Episode 73: EMx 073: Application Monitoring Using Telemetry With Arkadiusz Gil
This episode of Elixir Mix features Arkadiusz Gil. Arkadiusz is a software engineer at Erlang Solutions. He is also a member of the observability working group of the Erlang Ecosystem Foundation. The purpose of this working group is to nurture different areas of the community to maintain libraries, improve tooling, and create documentation. He became a member of this group because of his work on Telemetry. The panelists discuss the background of Telemetry and Arkadiusz explains how it was originally written in Elixir and why they decided to switch over to Erlang. Arkadiusz explains how he became involved in Elixir and Erlang. When Mark asks why he prefers Elixir to Erlang he responds with explaining his affinity for the Elixir syntax and tooling that’s available.
The conversation then moves to how Telemetry came about. Telemetry started with the goal of creating a tool for monitoring Elixir applications but the creators had no idea what that application would be like. Arkadiusz then describes how he did an exercise with colleagues to identify the specific needs for such an application and how to implement it. The panelists discuss how Telemetry is integrated. They also discuss how to get started with Telemetry metrics and Arkadiusz shares some of the details of how the monitoring service works.

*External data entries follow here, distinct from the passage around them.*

-- ==== Sys2Proof/Laws/Encode.lean ====
section
/-!
SUPPORT. The fields of an instruction word: packing and reading back agree.
-/
namespace Sys2Proof

theorem take_top {m n : Nat} (x : BitVec m) (y : BitVec n) : (x ++ y).extractLsb' n m = x := by
  apply BitVec.eq_of_getLsbD_eq
  intro i hi
  have h1 : ¬ n + i < n := by omega
  simp [BitVec.getLsbD_append, hi, h1]

theorem take_all {n : Nat} (x : BitVec n) : x.extractLsb' 0 n = x := by
  apply BitVec.eq_of_getLsbD_eq
  intro i hi
  simp [hi]

theorem take_within {m n k w : Nat} (x : BitVec m) (y : BitVec n) (h : k + w ≤ n) :
    (x ++ y).extractLsb' k w = y.extractLsb' k w := by
  apply BitVec.eq_of_getLsbD_eq
  intro i hi
  have h1 : k + i < n := by omega
  simp [BitVec.getLsbD_extractLsb', BitVec.getLsbD_append, h1]

@[simp] theorem RawA.ofBits_toBits (r : RawA) : RawA.ofBits r.toBits = r := by
  cases r
  simp only [RawA.ofBits, RawA.toBits, RawA.mk.injEq]
  exact ⟨take_top _ _,
    (take_within _ _ (by decide)).trans <| take_top _ _,
    (take_within _ _ (by decide)).trans <| (take_within _ _ (by decide)).trans <| take_top _ _,
    (take_within _ _ (by decide)).trans <| (take_within _ _ (by decide)).trans <| (take_within _ _ (by decide)).trans <| take_top _ _,
    (take_within _ _ (by decide)).trans <| (take_within _ _ (by decide)).trans <| (take_within _ _ (by decide)).trans <| (take_within _ _ (by decide)).trans <| take_all _⟩
@[simp] theorem RawK.ofBits_toBits (r : RawK) : RawK.ofBits r.toBits = r := by
  cases r
  simp only [RawK.ofBits, RawK.toBits, RawK.mk.injEq]
  exact ⟨take_top _ _,
    (take_within _ _ (by decide)).trans <| take_top _ _,
    (take_within _ _ (by decide)).trans <| (take_within _ _ (by decide)).trans <| take_top _ _,
    (take_within _ _ (by decide)).trans <| (take_within _ _ (by decide)).trans <| (take_within _ _ (by decide)).trans <| take_all _⟩
@[simp] theorem RawF.ofBits_toBits (r : RawF) : RawF.ofBits r.toBits = r := by
  cases r
  simp only [RawF.ofBits, RawF.toBits, RawF.mk.injEq]
  exact ⟨take_top _ _,
    (take_within _ _ (by decide)).trans <| take_top _ _,
    (take_within _ _ (by decide)).trans <| (take_within _ _ (by decide)).trans <| take_top _ _,
    (take_within _ _ (by decide)).trans <| (take_within _ _ (by decide)).trans <| (take_within _ _ (by decide)).trans <| take_top _ _,
    (take_within _ _ (by decide)).trans <| (take_within _ _ (by decide)).trans <| (take_within _ _ (by decide)).trans <| (take_within _ _ (by decide)).trans <| take_all _⟩
@[simp] theorem RawM.ofBits_toBits (r : RawM) : RawM.ofBits r.toBits = r := by
  cases r
  simp only [RawM.ofBits, RawM.toBits, RawM.mk.injEq]
  exact ⟨take_top _ _,
    (take_within _ _ (by decide)).trans <| take_top _ _,
    (take_within _ _ (by decide)).trans <| (take_within _ _ (by decide)).trans <| take_top _ _,
    (take_within _ _ (by decide)).trans <| (take_within _ _ (by decide)).trans <| (take_within _ _ (by decide)).trans <| take_top _ _,
    (take_within _ _ (by decide)).trans <| (take_within _ _ (by decide)).trans <| (take_within _ _ (by decide)).trans <| (take_within _ _ (by decide)).trans <| take_top _ _,
    (take_within _ _ (by decide)).trans <| (take_within _ _ (by decide)).trans <| (take_within _ _ (by decide)).trans <| (take_within _ _ (by decide)).trans <| (take_within _ _ (by decide)).trans <| take_all _⟩
@[simp] theorem RawB.ofBits_toBits (r : RawB) : RawB.ofBits r.toBits = r := by
  cases r
  simp only [RawB.ofBits, RawB.toBits, RawB.mk.injEq]
  exact ⟨take_top _ _,
    (take_within _ _ (by decide)).trans <| take_top _ _,
    (take_within _ _ (by decide)).trans <| (take_within _ _ (by decide)).trans <| take_all _⟩
@[simp] theorem RawS.ofBits_toBits (r : RawS) : RawS.ofBits r.toBits = r := by
  cases r
  simp only [RawS.ofBits, RawS.toBits, RawS.mk.injEq]
  exact ⟨take_top _ _,
    (take_within _ _ (by decide)).trans <| take_top _ _,
    (take_within _ _ (by decide)).trans <| (take_within _ _ (by decide)).trans <| take_top _ _,
    (take_within _ _ (by decide)).trans <| (take_within _ _ (by decide)).trans <| (take_within _ _ (by decide)).trans <| take_top _ _,
    (take_within _ _ (by decide)).trans <| (take_within _ _ (by decide)).trans <| (take_within _ _ (by decide)).trans <| (take_within _ _ (by decide)).trans <| take_all _⟩
@[simp] theorem RawY.ofBits_toBits (r : RawY) : RawY.ofBits r.toBits = r := by
  cases r
  simp only [RawY.ofBits, RawY.toBits, RawY.mk.injEq]
  exact ⟨take_top _ _,
    (take_within _ _ (by decide)).trans <| take_top _ _,
    (take_within _ _ (by decide)).trans <| (take_within _ _ (by decide)).trans <| take_top _ _,
    (take_within _ _ (by decide)).trans <| (take_within _ _ (by decide)).trans <| (take_within _ _ (by decide)).trans <| take_all _⟩
@[simp] theorem RawL.ofBits_toBits (r : RawL) : RawL.ofBits r.toBits = r := by
  cases r
  simp only [RawL.ofBits, RawL.toBits, RawL.mk.injEq]
  exact ⟨take_top _ _,
    (take_within _ _ (by decide)).trans <| take_top _ _,
    (take_within _ _ (by decide)).trans <| (take_within _ _ (by decide)).trans <| take_top _ _,
    (take_within _ _ (by decide)).trans <| (take_within _ _ (by decide)).trans <| (take_within _ _ (by decide)).trans <| take_top _ _,
    (take_within _ _ (by decide)).trans <| (take_within _ _ (by decide)).trans <| (take_within _ _ (by decide)).trans <| (take_within _ _ (by decide)).trans <| take_all _⟩
@[simp] theorem RawE.ofBits_toBits (r : RawE) : RawE.ofBits r.toBits = r := by
  cases r
  simp only [RawE.ofBits, RawE.toBits, RawE.mk.injEq]
  exact ⟨take_top _ _,
    (take_within _ _ (by decide)).trans <| take_all _⟩
@[simp] theorem RawEm.ofBits_toBits (r : RawEm) : RawEm.ofBits r.toBits = r := by
  cases r
  simp only [RawEm.ofBits, RawEm.toBits, RawEm.mk.injEq]
  exact ⟨take_top _ _,
    (take_within _ _ (by decide)).trans <| take_top _ _,
    (take_within _ _ (by decide)).trans <| (take_within _ _ (by decide)).trans <| take_top _ _,
    (take_within _ _ (by decide)).trans <| (take_within _ _ (by decide)).trans <| (take_within _ _ (by decide)).trans <| take_all _⟩
@[simp] theorem RawEt.ofBits_toBits (r : RawEt) : RawEt.ofBits r.toBits = r := by
  cases r
  simp only [RawEt.ofBits, RawEt.toBits, RawEt.mk.injEq]
  exact ⟨take_top _ _,
    (take_within _ _ (by decide)).trans <| take_top _ _,
    (take_within _ _ (by decide)).trans <| (take_within _ _ (by decide)).trans <| take_top _ _,
    (take_within _ _ (by decide)).trans <| (take_within _ _ (by decide)).trans <| (take_within _ _ (by decide)).trans <| take_all _⟩
@[simp] theorem RawEb.ofBits_toBits (r : RawEb) : RawEb.ofBits r.toBits = r := by
  cases r
  simp only [RawEb.ofBits, RawEb.toBits, RawEb.mk.injEq]
  exact ⟨take_top _ _,
    (take_within _ _ (by decide)).trans <| take_top _ _,
    (take_within _ _ (by decide)).trans <| (take_within _ _ (by decide)).trans <| take_top _ _,
    (take_within _ _ (by decide)).trans <| (take_within _ _ (by decide)).trans <| (take_within _ _ (by decide)).trans <| take_all _⟩
@[simp] theorem PayMem.ofBits_toBits (r : PayMem) : PayMem.ofBits r.toBits = r := by
  cases r
  simp only [PayMem.ofBits, PayMem.toBits, PayMem.mk.injEq]
  exact ⟨take_top _ _,
    (take_within _ _ (by decide)).trans <| take_all _⟩
@[simp] theorem PayOpx.ofBits_toBits (r : PayOpx) : PayOpx.ofBits r.toBits = r := by
  cases r
  simp only [PayOpx.ofBits, PayOpx.toBits, PayOpx.mk.injEq]
  exact ⟨take_top _ _,
    (take_within _ _ (by decide)).trans <| take_top _ _,
    (take_within _ _ (by decide)).trans <| (take_within _ _ (by decide)).trans <| take_top _ _,
    (take_within _ _ (by decide)).trans <| (take_within _ _ (by decide)).trans <| (take_within _ _ (by decide)).trans <| take_top _ _,
    (take_within _ _ (by decide)).trans <| (take_within _ _ (by decide)).trans <| (take_within _ _ (by decide)).trans <| (take_within _ _ (by decide)).trans <| take_all _⟩

@[simp] theorem wordClass_mkWord (c : BitVec 4) (b : BitVec 25) (st : BitVec 3) : wordClass (mkWord c b st) = c :=
  take_top _ _
@[simp] theorem wordBody_mkWord (c : BitVec 4) (b : BitVec 25) (st : BitVec 3) : wordBody (mkWord c b st) = b :=
  (take_within _ _ (by decide)).trans (take_top _ _)
@[simp] theorem wordSt_mkWord (c : BitVec 4) (b : BitVec 25) (st : BitVec 3) : wordSt (mkWord c b st) = st :=
  (take_within _ _ (by decide)).trans <| (take_within _ _ (by decide)).trans (take_all _)

@[simp] theorem Rm.ofCode_code (x : Rm) : Rm.ofCode x.code = some x := by cases x <;> rfl
@[simp] theorem Ty.ofCode_code (x : Ty) : Ty.ofCode x.code = some x := by cases x <;> rfl
@[simp] theorem Scope.ofCode_code (x : Scope) : Scope.ofCode x.code = some x := by cases x <;> rfl
@[simp] theorem RedOp.ofCode_code (x : RedOp) : RedOp.ofCode x.code = some x := by cases x <;> rfl
@[simp] theorem AtomOp.ofCode_code (x : AtomOp) : AtomOp.ofCode x.code = some x := by cases x <;> rfl
@[simp] theorem bitB_ofBool (b : Bool) : bitB (BitVec.ofBool b) = b := by cases b <;> rfl

end Sys2Proof
end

The next topic that the Elixir experts cover is how to monitor business data and activity. Arkadiusz explains the mechanism that can be used to attach to events in a custom way to retrieve the exact data that the user needs. He shares that Telemetry can really be used any time a user wants to expose a specific piece of data at runtime. Mark asks how this attaching works and this leads to a deeper technical discussion on how Telemetry attaches a mechanism to the application and returns that data, as well as how the listeners work when an event is fired and new data is sent to it.
The panelists then discuss how OpenCensus works with Telemetry. OpenCensus is a project created to culminate API’s that can be used in different languages to create metrics and other data. Arkadiusz shares a hypothetical example of how this works and how Telemetry works with it. The observability working group has helped contribute to OpenCensus. OpenCensus has a smooth integration and is built to run as smooth as possible. A user can use OpenCensus to build metrics based off of Telemetry events. The OpenCensus project is now called OpenTelemetry and it is a merger of OpenCensus and OpenTracing.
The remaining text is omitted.